§ **Instructions to follow**
Your reply should be only the number of lines in the records that contain the word "dsisr".

§ **Record excerpts**
/-- The write of a register that stores its value, where it is not locked. -/
theorem writeSpr_stores {n : BitVec 10} {k : Word} {s : State} (v : Word) (h : sprStored n = some k)
    (hfree : sprDevelopment n = true → ¬s.locked) : StoresSpr n k v s (s.writeSpr n v) := by
  have hdev (hn : sprDevelopment n = true) := writeSpr_unlocked v hn (hfree hn)
  unfold sprStored at h
  split at h <;> cases h
  case h_1 hn =>
    obtain rfl := spr_eq_of_toNat hn
    exact ⟨rfl, { SprsAgree.refl 1 s with xer := absurd rfl }, (Bool.or_false _).symm, rfl⟩
  case h_2 hn =>
    obtain rfl := spr_eq_of_toNat hn
    exact ⟨stored_all v, { SprsAgree.refl 8 s with lr := absurd rfl }, (Bool.or_false _).symm, rfl⟩
  case h_3 hn =>
    obtain rfl := spr_eq_of_toNat hn
    exact ⟨stored_all v, { SprsAgree.refl 9 s with ctr := absurd rfl }, (Bool.or_false _).symm, rfl⟩
  case h_4 hn =>
    obtain rfl := spr_eq_of_toNat hn
    exact ⟨stored_all v, { SprsAgree.refl 18 s with dsisr := absurd rfl }, (Bool.or_false _).symm, rfl⟩
  case h_5 hn =>
    obtain rfl := spr_eq_of_toNat hn
    exact ⟨stored_all v, { SprsAgree.refl 19 s with dar := absurd rfl }, (Bool.or_false _).symm, rfl⟩
  case h_6 hn =>
    obtain rfl := spr_eq_of_toNat hn
    exact ⟨stored_all v, { SprsAgree.refl 22 s with dec := absurd rfl }, rfl, rfl⟩
  case h_7 hn =>
    obtain rfl := spr_eq_of_toNat hn
    exact ⟨stored_all v, { SprsAgree.refl 26 s with srr0 := absurd rfl }, (Bool.or_false _).symm, rfl⟩
  case h_8 hn =>
    obtain rfl := spr_eq_of_toNat hn
    exact ⟨stored_all v, { SprsAgree.refl 27 s with srr1 := absurd rfl }, (Bool.or_false _).symm, rfl⟩
  case h_9 hn =>
    obtain rfl := spr_eq_of_toNat hn
    rw [hdev rfl]
    exact ⟨rfl, { SprsAgree.refl 144 s with cmpA := absurd rfl }, (Bool.or_false _).symm, rfl⟩
  case h_10 hn =>
    obtain rfl := spr_eq_of_toNat hn
    rw [hdev rfl]
    exact ⟨rfl, { SprsAgree.refl 145 s with cmpB := absurd rfl }, (Bool.or_false _).symm, rfl⟩
  case h_11 hn =>
    obtain rfl := spr_eq_of_toNat hn
    rw [hdev rfl]
    exact ⟨rfl, { SprsAgree.refl 146 s with cmpC := absurd rfl }, (Bool.or_false _).symm, rfl⟩
  case h_12 hn =>
    obtain rfl := spr_eq_of_toNat hn
    rw [hdev rfl]
    exact ⟨rfl, { SprsAgree.refl 147 s with cmpD := absurd rfl }, (Bool.or_false _).symm, rfl⟩
  case h_13 hn =>
    obtain rfl := spr_eq_of_toNat hn
    rw [hdev rfl]
    exact ⟨rfl, { SprsAgree.refl 149 s with der := absurd rfl }, (Bool.or_false _).symm, rfl⟩
  case h_14 hn =>
    obtain rfl := spr_eq_of_toNat hn
    rw [hdev rfl]
    exact ⟨stored_all v, { SprsAgree.refl 152 s with cmpE := absurd rfl }, (Bool.or_false _).symm, rfl⟩
  case h_15 hn =>
    obtain rfl := spr_eq_of_toNat hn
    rw [hdev rfl]
    exact ⟨stored_all v, { SprsAgree.refl 153 s with cmpF := absurd rfl }, (Bool.or_false _).symm, rfl⟩
  case h_16 hn =>
    obtain rfl := spr_eq_of_toNat hn
    rw [hdev rfl]
    exact ⟨stored_all v, { SprsAgree.refl 154 s with cmpG := absurd rfl }, (Bool.or_false _).symm, rfl⟩
  case h_17 hn =>
    obtain rfl := spr_eq_of_toNat hn
    rw [hdev rfl]
    exact ⟨stored_all v, { SprsAgree.refl 155 s with cmpH := absurd rfl }, (Bool.or_false _).symm, rfl⟩
  case h_18 hn =>
    obtain rfl := spr_eq_of_toNat hn
    rw [hdev rfl]
    exact ⟨rfl, { SprsAgree.refl 156 s with lctrl1 := absurd rfl }, (Bool.or_false _).symm, rfl⟩
  case h_19 hn =>
    obtain rfl := spr_eq_of_toNat hn
    rw [hdev rfl]
    exact ⟨stored_all v, { SprsAgree.refl 159 s with bar := absurd rfl }, (Bool.or_false _).symm, rfl⟩
  case h_20 hn =>
    obtain rfl := spr_eq_of_toNat hn
    exact ⟨stored_all v, { SprsAgree.refl 272 s with sprg0 := absurd rfl }, (Bool.or_false _).symm, rfl⟩
  case h_21 hn =>
    obtain rfl := spr_eq_of_toNat hn
    exact ⟨stored_all v, { SprsAgree.refl 273 s with sprg1 := absurd rfl }, (Bool.or_false _).symm, rfl⟩
  case h_22 hn =>
    obtain rfl := spr_eq_of_toNat hn
    exact ⟨stored_all v, { SprsAgree.refl 274 s with sprg2 := absurd rfl }, (Bool.or_false _).symm, rfl⟩
  case h_23 hn =>
    obtain rfl := spr_eq_of_toNat hn
    exact ⟨stored_all v, { SprsAgree.refl 275 s with sprg3 := absurd rfl }, (Bool.or_false _).symm, rfl⟩
  case h_24 hn =>
    obtain rfl := spr_eq_of_toNat hn
    exact ⟨stored_all v, { SprsAgree.refl 561 s with icadr := absurd rfl }, (Bool.or_false _).symm, rfl⟩
  case h_25 hn =>
    obtain rfl := spr_eq_of_toNat hn
    exact ⟨rfl, { SprsAgree.refl 1022 s with fpecr := absurd rfl }, (Bool.or_false _).symm, rfl⟩

theorem sprWritable_of_stored {n : BitVec 10} {k : Word} (h : sprStored n = some k) : sprWritable n = true := by
  unfold sprStored at h
  split at h <;> cases h
  all_goals
    rename_i hn
    obtain rfl := spr_eq_of_toNat hn
    rfl

/-- Settles O54: the write of a register that stores its value, at the level that permits it. -/
theorem moveToSprResult : Obligations.MoveToSprResult := by
  intro rS n k s hk hl he hlock
  have hfree (hn : sprDevelopment n = true) : ¬s.locked := fun ⟨hen, hin⟩ => hlock ⟨hn, hen, hin⟩
  obtain ⟨hvalue, hothers, hpending, hframe⟩ := writeSpr_stores (s.r rS) hk hfree
  refine ⟨(s.writeSpr n (s.r rS)).advance, ?_, hvalue, fun m hm => hothers.sprValue hm, hpending, congrArg State.advance hframe⟩
  change execMtspr n rS s = _
  rw [execMtspr, sprAccess_allowed _ (sprWritable_of_stored hk) (sprLevel_allows hl) (sprError_none _ he)]
  rfl

end Sys2Proof.Proofs

/-! The user level does not change supervisor state (10_state.md section 4; 49_processor_control_sync_cache.md R585, R587). -/

namespace Sys2Proof.Proofs

open Sys2Proof Sys2Proof.Machine Sys2Proof.Laws

/-- What `sameSupervisor` compares. -/
def supervisorView (s : State) :=
  (s.msr, s.srr0, s.srr1, s.sprg0, s.sprg1, s.sprg2, s.sprg3, s.dsisr, s.dar, s.dec, s.tb, s.iccst, s.icadr, s.der, s.ecr, s.ictrl,
    s.lctrl1, s.lctrl2, s.countA, s.countB, s.cmpA, s.cmpB, s.cmpC, s.cmpD, s.cmpE, s.cmpF, s.cmpG, s.cmpH, s.bar, s.platform,
    s.events, s.port, s.debugEnabled, s.inDebug, s.freeze, bits s.fpecr 0 28)

theorem sameSupervisor_iff (s t : State) : sameSupervisor s t ↔ supervisorView t = supervisorView s := by
  unfold sameSupervisor supervisorView
  simp only [Prod.mk.injEq]

/-! What leaves the view. -/

section
variable (s : State)

@[simp] theorem view_advance : supervisorView s.advance = supervisorView s := rfl
@[simp] theorem view_setR (n : Reg) (v : Word) : supervisorView (s.setR n v) = supervisorView s := rfl
@[simp] theorem view_setF (n : Reg) (v : Dword) : supervisorView (s.setF n v) = supervisorView s := rfl
@[simp] theorem view_setCr (f : BitVec 3) (v : BitVec 4) : supervisorView (s.setCr f v) = supervisorView s := rfl
@[simp] theorem view_setCA (c : Bool) : supervisorView (s.setCA c) = supervisorView s := rfl
@[simp] theorem view_draw : supervisorView s.draw.2 = supervisorView s := rfl

@[simp] theorem view_setOVIf (oe ov : Bool) : supervisorView (s.setOVIf oe ov) = supervisorView s := by
  cases oe <;> rfl

@[simp] theorem view_recordIf (rc : Bool) (v : Word) : supervisorView (s.recordIf rc v) = supervisorView s := by
  cases rc <;> rfl

@[simp] theorem view_recordFp (rc : Bool) : supervisorView (s.recordFp rc) = supervisorView s := by
  cases rc <;> rfl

§ **Solution for this exercise**
2